» **ABOUT THIS TASK**
Check each line of the material, and show the ones that include the word "then".

» **DATA SHOWN**
/-- R176, R177: FLUSHC sends again every addend that waits for a re-send, each with its lanes, its tags and its earmark, and passes; SUMST is accepted
with the 4 KiB pieces of its range.
R178, R179: MCAST pops one entry and sends its row toward every member die; PREF is accepted with the pieces that translate. That SUMST and PREF move
in pieces of 4 KiB is log entry 41's. -/
def Obligations.FlushSumMulticast : Prop :=
  ((∀ (w g : Tok) (s u : State), Ready .a w g 1 false s u → (∀ i ∈ u.core.carriedIx, i < 64) →
    ∃ t v, exec (.flushc w g) s = .next t ∧ Passed .a g (s.me.pc + 1) 1 v t ∧ v.mem = u.mem ∧ v.core.regs = u.core.regs ∧ v.core.q = u.core.q ∧
      v.gran.air.length = u.gran.air.length + u.core.carriedIx.length ∧
      ∀ i ∈ u.core.carriedIx, let e := u.core.carry i
        ∃ pkt ∈ v.gran.air.drop u.gran.air.length, pkt.core = u.core.id ∧ pkt.carryIx = some i ∧ pkt.hpa = e.hpa ∧ pkt.cls = e.cls ∧ pkt.gen = e.gen ∧
          pkt.fx = e.fx ∧ pkt.lanes = u.core.carryLanes i ∧ pkt.tags = e.tags.map (fun y => ⟨u.mgmt.node, u.core.id, y, e.id⟩) ∧ pkt.mark = e.mark) ∧
  (∀ (w g : Tok) (ka : KR) (t : Ctag) (c : Ocl) (q : Fin 4) (off : W32) (s u v : State) (l : List (Nat × Nat × Bool)),
    ∀ p ∈ ([(1, 0, .sumst w g ka t c q), (2, off.signExtend 64, .sumstOffset w g ka t c q off)] : List (Nat × W64 × Instr)),
      Ready .a w g p.1 false s u → u.kAhead = false → u.lqBound q = false → u.core.portFull = false →
      ((u.kp ka).val + p.2.1).toNat % 262144 = 0 → sumPieces 64 ((u.kp ka).val + p.2.1) u = (.ok l, v) →
      ∃ z, exec p.2.2 s = .next z ∧ Passed .a g (s.me.pc + p.1) p.1 (v.acceptCmd t c [.sumFlags l q] 0 Mark.empty) z)) ∧
  (∀ (w g : Tok) (ka : KR) (t : Ctag) (c : Ocl) (off : W32) (s u v : State),
    (∀ (q : Fin 2) (row : Nat) (cores nodes : List Nat) (d : QEntry) (rest : List QEntry),
      ∀ p ∈ ([(1, 0, .mcast w g ka t c q), (2, off.signExtend 64, .mcastOffset w g ka t c q off)] : List (Nat × W64 × Instr)),
        Ready .a w g p.1 false s u → u.kAhead = false → u.sqBound q = false → u.core.portFull = false →
        ((u.kp ka).val + p.2.1).toNat % 256 = 0 → u.translate u.who .mcast true ((u.kp ka).val + p.2.1) = (.ok (.rows row cores nodes true), v) →
        v.core.q.sq[q] = d :: rest →
        let pkts := v.mcastPkts (64 + v.ticks) row c cores nodes (Tagged.live 0 v.gen d)
        ∃ z, exec p.2.2 s = .next z ∧ Passed .a g (s.me.pc + p.1) p.1
          (((v.onCore (Core.setSq q rest)).acceptCmd t c (if pkts = [] then []
            else [.cast (64 + v.ticks) row (if nodes.contains v.mgmt.node then cores else [])]) 0 Mark.empty).onGran
            fun x => { x with mcasts := x.mcasts ++ pkts }) z) ∧
    (∀ z : Fin 3, ∀ p ∈ ([(1, 0, .pref w g ka t c z), (2, off.signExtend 64, .prefOffset w g ka t c z off)] : List (Nat × W64 × Instr)),
      Ready .a w g p.1 false s u → u.kAhead = false → u.core.portFull = false →
      let size := if z = 0 then 256 else if z = 1 then 4096 else 65536
      let r := prefPieces (min size 4096) (if z = 2 then 16 else 1) (BitVec.ofNat 64 (((u.kp ka).val + p.2.1).toNat / size * size)) u
      ∃ y, exec p.2.2 s = .next y ∧ Passed .a g (s.me.pc + p.1) p.1 (r.2.acceptCmd t c r.1 0 Mark.empty) y))

/-- R163, R164: SHPUB raises VERSION in memory by one and every core of the partition drops the tensor's record; SHINV drops it here.
R23, R180: BIND binds the store queue with 16 credits, and the peer's load queue to it, when the peer runs its job; BIND off ends a binding whose
credits are all back. -/
def Obligations.PublishAndBind : Prop :=
  ((∀ (w g : Tok) (tid : Fin 256) (c : Ocl) (s u v x i : State) (b : List Byte) (m : Mark) (hpa frame : Nat) (sum : Bool) (e : Int),
    Ready .a w g 1 false s u → u.core.storesLeft = false → getEntry tid.val u = (.ok (b, m), v) → entryBad b = false →
    v.translate v.who .home true (BitVec.ofNat 64 (leAt b 0 8)) = (.ok (.mem hpa frame sum e), x) → x.mustWait c (linesOf hpa 4) = false →
    x.turnAt x.core.place.part (x.accessWho 0) (.mem hpa frame) = some i →
    let r := i.noteAccess c (linesOf hpa 4)
    ∃ z y, exec (.shpub w g tid c) s = .next z ∧ Passed .a g (s.me.pc + 1) 1 y z ∧
      y.mem = (r.writeData r.core.place.part r.gen .plain hpa frame (natLe ((leNat (r.seen r.core.place.part hpa 4) + 1) % 2 ^ 32) 4) Mark.empty).mem ∧
      (∀ k ∈ y.core.port.shapes, k.tid ≠ tid.val) ∧
      (∀ k ∈ y.others, k.place.part = y.core.place.part → ∀ n ∈ k.port.shapes, n.tid ≠ tid.val) ∧ y.core.regs = r.core.regs) ∧
  (∀ (w g : Tok) (tid : Fin 256) (s u : State), Ready .a w g 1 false s u →
    ∃ t, exec (.shinv w g tid) s = .next t ∧
      Passed .a g (s.me.pc + 1) 1 (u.onPort fun p => { p with shapes := p.shapes.filter fun k => k.tid != tid.val }) t)) ∧
  (∀ (w g : Tok) (q : Fin 2) (s u : State), Ready .a w g 1 false s u → u.vPassed = true →
    (∀ (plq : Fin 4) (peer : Fin 128) (k : Core), u.peerState peer.val = .runs → u.sqBound q = false → u.core.q.sq[q] = [] →
      peer.val ≠ u.core.place.num → u.coreAt ⟨u.core.place.part, peer.val⟩ = some k → k.q.boundFrom[plq] = none →
      ∃ t v, exec (.bind w g q plq peer) s = .next t ∧ Passed .a g (s.me.pc + 1) 1 v t ∧
        v.core.q.bound[q] = some ⟨peer.val, plq, 16⟩ ∧
        (∀ c ∈ v.others, c.id = ⟨u.core.place.part, peer.val⟩ → c.q.boundFrom[plq] = some ⟨u.core.place.num, q⟩) ∧
        v.core.regs = u.core.regs ∧ v.mem = u.mem) ∧
    (∀ (plq : Fin 4) (peer : Fin 128), u.core.q.bound[q] = none → ∃ t, exec (.bindOff w g ⟨q, plq, peer⟩) s = .next t ∧ Passed .a g (s.me.pc + 1) 1 u.bindDone t) ∧
    (∀ (plq : Fin 4) (peer : Fin 128) b, u.core.q.bound[q] = some b → 16 ≤ b.credits → ∃ t v, exec (.bindOff w g ⟨q, plq, peer⟩) s = .next t ∧ Passed .a g (s.me.pc + 1) 1 v t ∧
      v.core.q.bound[q] = none ∧ v.core.regs = u.core.regs ∧ v.mem = u.mem))

/-! ### V -/

/-- R187, R188, R190, R192, R193: the lane-by-lane words. Each active lane of VD takes the function of its operands' lanes, an immediate standing for every lane of b;
a lane that is not active is kept. That V(SREG)'s earmark joins none of them but VIDX with segments is log entry 90's reading, and what VEXP2 and VLOG2 come to
rests on log entry 34. -/
def Obligations.VectorLanes : Prop :=
  ∀ (w g : Tok) (d a b : VR) (i : W32) (n : Fin 64) (s u : State),
    let x := Row.lane (u.v a).val
    let yr := Row.lane (u.v b).val
    let z := Row.lane (u.v d).val
    let ma := (u.v a).mark
    let mb := (u.v b).mark
    let md := (u.v d).mark
    (Ready .v w g 1 false s u → ∀ p ∈ ([
        (.vadd w g d a b, ma.union mb, fun j => checked (fadd (x j) (yr j))), (.vsub w g d a b, ma.union mb, fun j => checked (fsub (x j) (yr j))),
        (.vmul w g d a b, ma.union mb, fun j => checked (fmul (x j) (yr j))),
        (.vfma w g d a b, (ma.union mb).union md, fun j => checked (ffma (z j) (x j) (yr j))),
        (.vabs w g d a, ma, fun j => plain (x j &&& 0x7FFFFFFF)), (.vneg w g d a, ma, fun j => plain (x j ^^^ 0x80000000)),
        (.vrcp w g d a, ma, fun j => checked (frcp (x j))), (.vrsq w g d a, ma, fun j => checked (frsq (x j))),
        (.vexp2 w g d a, ma, fun j => checked (fexp2 (x j))), (.vlog2 w g d a, ma, fun j => checked (flog2 (x j))),
        (.vand w g d a b, ma.union mb, fun j => plain (x j &&& yr j)), (.vor w g d a b, ma.union mb, fun j => plain (x j ||| yr j)),
        (.vxor w g d a b, ma.union mb, fun j => plain (x j ^^^ yr j)),
        (.vshl w g d a b, ma.union mb, fun j => plain (x j <<< ((yr j).toNat % 32))),
        (.vshr w g d a b, ma.union mb, fun j => plain (x j >>> ((yr j).toNat % 32))),
        (.viadd w g d a b, ma.union mb, fun j => plain (x j + yr j)), (.vimul w g d a b, ma.union mb, fun j => plain (x j * yr j)),
        (.vsel w g d a b, (md.union ma).union mb, fun j => plain (if z j ≠ 0 then x j else yr j)),
        (.vbcast w g d a n, ma, fun _ => plain (x n.val)),
        (.vperm w g d a b, ma.union mb, fun j => plain (if (yr j).toNat < 64 then x (yr j).toNat else 0)),
        (.vshuf w g d a b, ma.union mb, fun j =>
          let byte (k : Nat) : Byte := Row.byte (u.v a).val (Row.byte (u.v b).val (4 * j + k)).toNat
          plain (byte 3 ++ byte 2 ++ byte 1 ++ byte 0)),
        (.vidx w g d false, Mark.empty, fun j => plain (BitVec.ofNat 32 j)),
        (.vidx w g d true, u.segMark, fun j => plain (BitVec.ofNat 32 (u.segLanes j (u.seg j)).length))]
        : List (Instr × Mark × (Nat → LaneRes))),
      ∃ t v, exec p.1 s = .next t ∧ Passed .v g (s.me.pc + 1) 1 v t ∧ VWrote d p.2.1 p.2.2 u v) ∧
    (Ready .v w g 2 false s u → ∀ p ∈ ([
        (.vaddImm w g d a i, ma, fun j => checked (fadd (x j) i)), (.vsubImm w g d a i, ma, fun j => checked (fsub (x j) i)),
        (.vmulImm w g d a i, ma, fun j => checked (fmul (x j) i)),
        (.vfmaImm w g d a i, (ma.union Mark.empty).union md, fun j => checked (ffma (z j) (x j) i)),
        (.vandImm w g d a i, ma, fun j => plain (x j &&& i)), (.vorImm w g d a i, ma, fun j => plain (x j ||| i)),
        (.vxorImm w g d a i, ma, fun j => plain (x j ^^^ i)), (.vshlImm w g d a i, ma, fun j => plain (x j <<< (i.toNat % 32))),
        (.vshrImm w g d a i, ma, fun j => plain (x j >>> (i.toNat % 32))), (.viaddImm w g d a i, ma, fun j => plain (x j + i)),
        (.vimulImm w g d a i, ma, fun j => plain (x j * i))] : List (Instr × Mark × (Nat → LaneRes))),
      ∃ t v, exec p.1 s = .next t ∧ Passed .v g (s.me.pc + 2) 2 v t ∧
        VWrote d (if p.1 = .vfmaImm w g d a i then p.2.1 else p.2.1.union Mark.empty) p.2.2 u v)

» **OUTPUT**
          (((v.onCore (Core.setSq q rest)).acceptCmd t c (if pkts = [] then []
            else [.cast (64 + v.ticks) row (if nodes.contains v.mgmt.node then cores else [])]) 0 Mark.empty).onGran
      let size := if z = 0 then 256 else if z = 1 then 4096 else 65536
      let r := prefPieces (min size 4096) (if z = 2 then 16 else 1) (BitVec.ofNat 64 (((u.kp ka).val + p.2.1).toNat / size * size)) u
        (.vsel w g d a b, (md.union ma).union mb, fun j => plain (if z j ≠ 0 then x j else yr j)),
        (.vperm w g d a b, ma.union mb, fun j => plain (if (yr j).toNat < 64 then x (yr j).toNat else 0)),
        VWrote d (if p.1 = .vfmaImm w g d a i then p.2.1 else p.2.1.union Mark.empty) p.2.2 u v)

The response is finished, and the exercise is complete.